In the listing below, locate the line that contains "load (R128). -/" and the line that contains "def State.seen (s". Restate word for word those two lines and every line between them, and nothing else.
━━━━━ Material for this exercise
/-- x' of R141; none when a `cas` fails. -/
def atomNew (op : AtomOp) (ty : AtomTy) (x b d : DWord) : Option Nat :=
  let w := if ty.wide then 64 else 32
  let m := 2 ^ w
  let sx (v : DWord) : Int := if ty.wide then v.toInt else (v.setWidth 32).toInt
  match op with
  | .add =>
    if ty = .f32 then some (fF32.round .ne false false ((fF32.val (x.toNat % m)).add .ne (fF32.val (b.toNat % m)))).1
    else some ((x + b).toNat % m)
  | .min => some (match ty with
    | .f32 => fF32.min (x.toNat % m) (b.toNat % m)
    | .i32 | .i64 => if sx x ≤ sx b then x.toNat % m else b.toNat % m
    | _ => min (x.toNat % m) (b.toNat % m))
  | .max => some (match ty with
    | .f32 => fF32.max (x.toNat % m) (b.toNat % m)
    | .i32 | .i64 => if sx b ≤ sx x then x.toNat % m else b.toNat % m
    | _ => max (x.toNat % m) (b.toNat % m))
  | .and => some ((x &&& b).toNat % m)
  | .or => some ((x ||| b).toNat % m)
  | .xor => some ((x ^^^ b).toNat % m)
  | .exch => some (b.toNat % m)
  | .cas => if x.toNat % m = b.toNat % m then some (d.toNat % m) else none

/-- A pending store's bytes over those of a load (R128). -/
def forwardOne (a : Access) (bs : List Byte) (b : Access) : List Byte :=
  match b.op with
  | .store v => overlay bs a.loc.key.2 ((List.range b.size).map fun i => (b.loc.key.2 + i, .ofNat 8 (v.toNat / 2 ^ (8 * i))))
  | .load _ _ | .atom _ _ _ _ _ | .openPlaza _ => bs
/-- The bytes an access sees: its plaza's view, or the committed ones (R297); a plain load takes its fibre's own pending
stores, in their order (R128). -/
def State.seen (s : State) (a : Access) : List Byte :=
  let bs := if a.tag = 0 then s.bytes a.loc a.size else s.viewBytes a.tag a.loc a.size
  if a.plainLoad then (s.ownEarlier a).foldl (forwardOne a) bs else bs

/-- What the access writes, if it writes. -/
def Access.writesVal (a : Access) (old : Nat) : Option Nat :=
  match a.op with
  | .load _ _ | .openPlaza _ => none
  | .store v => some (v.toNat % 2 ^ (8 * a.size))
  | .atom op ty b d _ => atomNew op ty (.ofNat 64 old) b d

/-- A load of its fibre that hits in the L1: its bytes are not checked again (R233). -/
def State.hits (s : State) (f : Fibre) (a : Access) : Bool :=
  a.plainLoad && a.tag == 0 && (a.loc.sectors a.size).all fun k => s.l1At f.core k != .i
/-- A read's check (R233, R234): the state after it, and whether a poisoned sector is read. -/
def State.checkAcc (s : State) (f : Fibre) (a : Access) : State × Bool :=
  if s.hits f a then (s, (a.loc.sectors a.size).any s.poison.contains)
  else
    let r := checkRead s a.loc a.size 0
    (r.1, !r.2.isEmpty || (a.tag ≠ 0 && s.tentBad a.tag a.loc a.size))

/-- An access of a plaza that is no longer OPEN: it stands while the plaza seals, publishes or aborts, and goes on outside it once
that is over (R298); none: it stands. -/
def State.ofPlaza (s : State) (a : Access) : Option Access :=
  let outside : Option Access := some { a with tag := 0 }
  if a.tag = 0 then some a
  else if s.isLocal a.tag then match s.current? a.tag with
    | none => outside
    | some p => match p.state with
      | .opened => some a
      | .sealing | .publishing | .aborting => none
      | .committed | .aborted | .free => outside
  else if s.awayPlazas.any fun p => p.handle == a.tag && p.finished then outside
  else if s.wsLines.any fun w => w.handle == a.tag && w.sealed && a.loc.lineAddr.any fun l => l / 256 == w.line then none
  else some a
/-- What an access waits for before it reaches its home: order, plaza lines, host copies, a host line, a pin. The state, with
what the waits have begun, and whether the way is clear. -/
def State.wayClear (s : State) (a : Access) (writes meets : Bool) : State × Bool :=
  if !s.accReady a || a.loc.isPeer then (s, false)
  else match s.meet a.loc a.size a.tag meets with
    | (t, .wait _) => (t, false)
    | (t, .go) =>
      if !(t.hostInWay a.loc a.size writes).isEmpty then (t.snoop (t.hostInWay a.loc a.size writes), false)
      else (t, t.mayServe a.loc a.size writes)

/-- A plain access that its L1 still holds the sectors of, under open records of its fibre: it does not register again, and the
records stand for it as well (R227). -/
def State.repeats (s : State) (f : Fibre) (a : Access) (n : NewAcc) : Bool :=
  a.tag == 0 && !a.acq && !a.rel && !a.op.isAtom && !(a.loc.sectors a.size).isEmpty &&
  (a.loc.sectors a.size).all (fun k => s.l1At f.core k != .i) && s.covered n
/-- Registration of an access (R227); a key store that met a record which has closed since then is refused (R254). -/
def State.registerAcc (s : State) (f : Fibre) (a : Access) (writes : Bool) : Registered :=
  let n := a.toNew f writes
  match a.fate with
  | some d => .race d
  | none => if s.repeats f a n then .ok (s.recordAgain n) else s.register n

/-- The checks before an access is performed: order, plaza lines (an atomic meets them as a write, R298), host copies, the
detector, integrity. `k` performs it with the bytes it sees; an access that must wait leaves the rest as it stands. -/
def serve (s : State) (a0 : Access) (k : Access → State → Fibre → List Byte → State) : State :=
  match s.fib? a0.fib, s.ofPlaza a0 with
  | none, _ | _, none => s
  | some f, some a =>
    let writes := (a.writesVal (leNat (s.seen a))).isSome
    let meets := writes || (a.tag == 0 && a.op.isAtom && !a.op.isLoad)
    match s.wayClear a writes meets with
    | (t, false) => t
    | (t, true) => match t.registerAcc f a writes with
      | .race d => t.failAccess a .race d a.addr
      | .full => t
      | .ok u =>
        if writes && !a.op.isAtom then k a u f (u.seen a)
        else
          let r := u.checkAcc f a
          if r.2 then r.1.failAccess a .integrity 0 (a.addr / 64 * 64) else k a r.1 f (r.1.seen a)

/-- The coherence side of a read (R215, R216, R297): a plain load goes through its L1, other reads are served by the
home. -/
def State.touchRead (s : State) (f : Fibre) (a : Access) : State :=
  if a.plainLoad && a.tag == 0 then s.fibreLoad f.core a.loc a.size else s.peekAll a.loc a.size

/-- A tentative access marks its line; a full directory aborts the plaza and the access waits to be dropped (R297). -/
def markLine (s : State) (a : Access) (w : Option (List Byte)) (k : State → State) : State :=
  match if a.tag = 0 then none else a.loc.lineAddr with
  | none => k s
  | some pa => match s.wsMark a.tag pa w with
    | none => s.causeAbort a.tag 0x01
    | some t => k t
━━━━━━━━━━
━━━━━ Material for this exercise
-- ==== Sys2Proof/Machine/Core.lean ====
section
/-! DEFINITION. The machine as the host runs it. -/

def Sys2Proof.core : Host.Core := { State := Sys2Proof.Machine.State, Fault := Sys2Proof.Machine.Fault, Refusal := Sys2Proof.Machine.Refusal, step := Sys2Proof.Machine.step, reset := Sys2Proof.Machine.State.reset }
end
━━━━━━━━━━
**Answer box**
/-- A pending store's bytes over those of a load (R128). -/
def forwardOne (a : Access) (bs : List Byte) (b : Access) : List Byte :=
  match b.op with
  | .store v => overlay bs a.loc.key.2 ((List.range b.size).map fun i => (b.loc.key.2 + i, .ofNat 8 (v.toNat / 2 ^ (8 * i))))
  | .load _ _ | .atom _ _ _ _ _ | .openPlaza _ => bs
/-- The bytes an access sees: its plaza's view, or the committed ones (R297); a plain load takes its fibre's own pending
stores, in their order (R128). -/
def State.seen (s : State) (a : Access) : List Byte :=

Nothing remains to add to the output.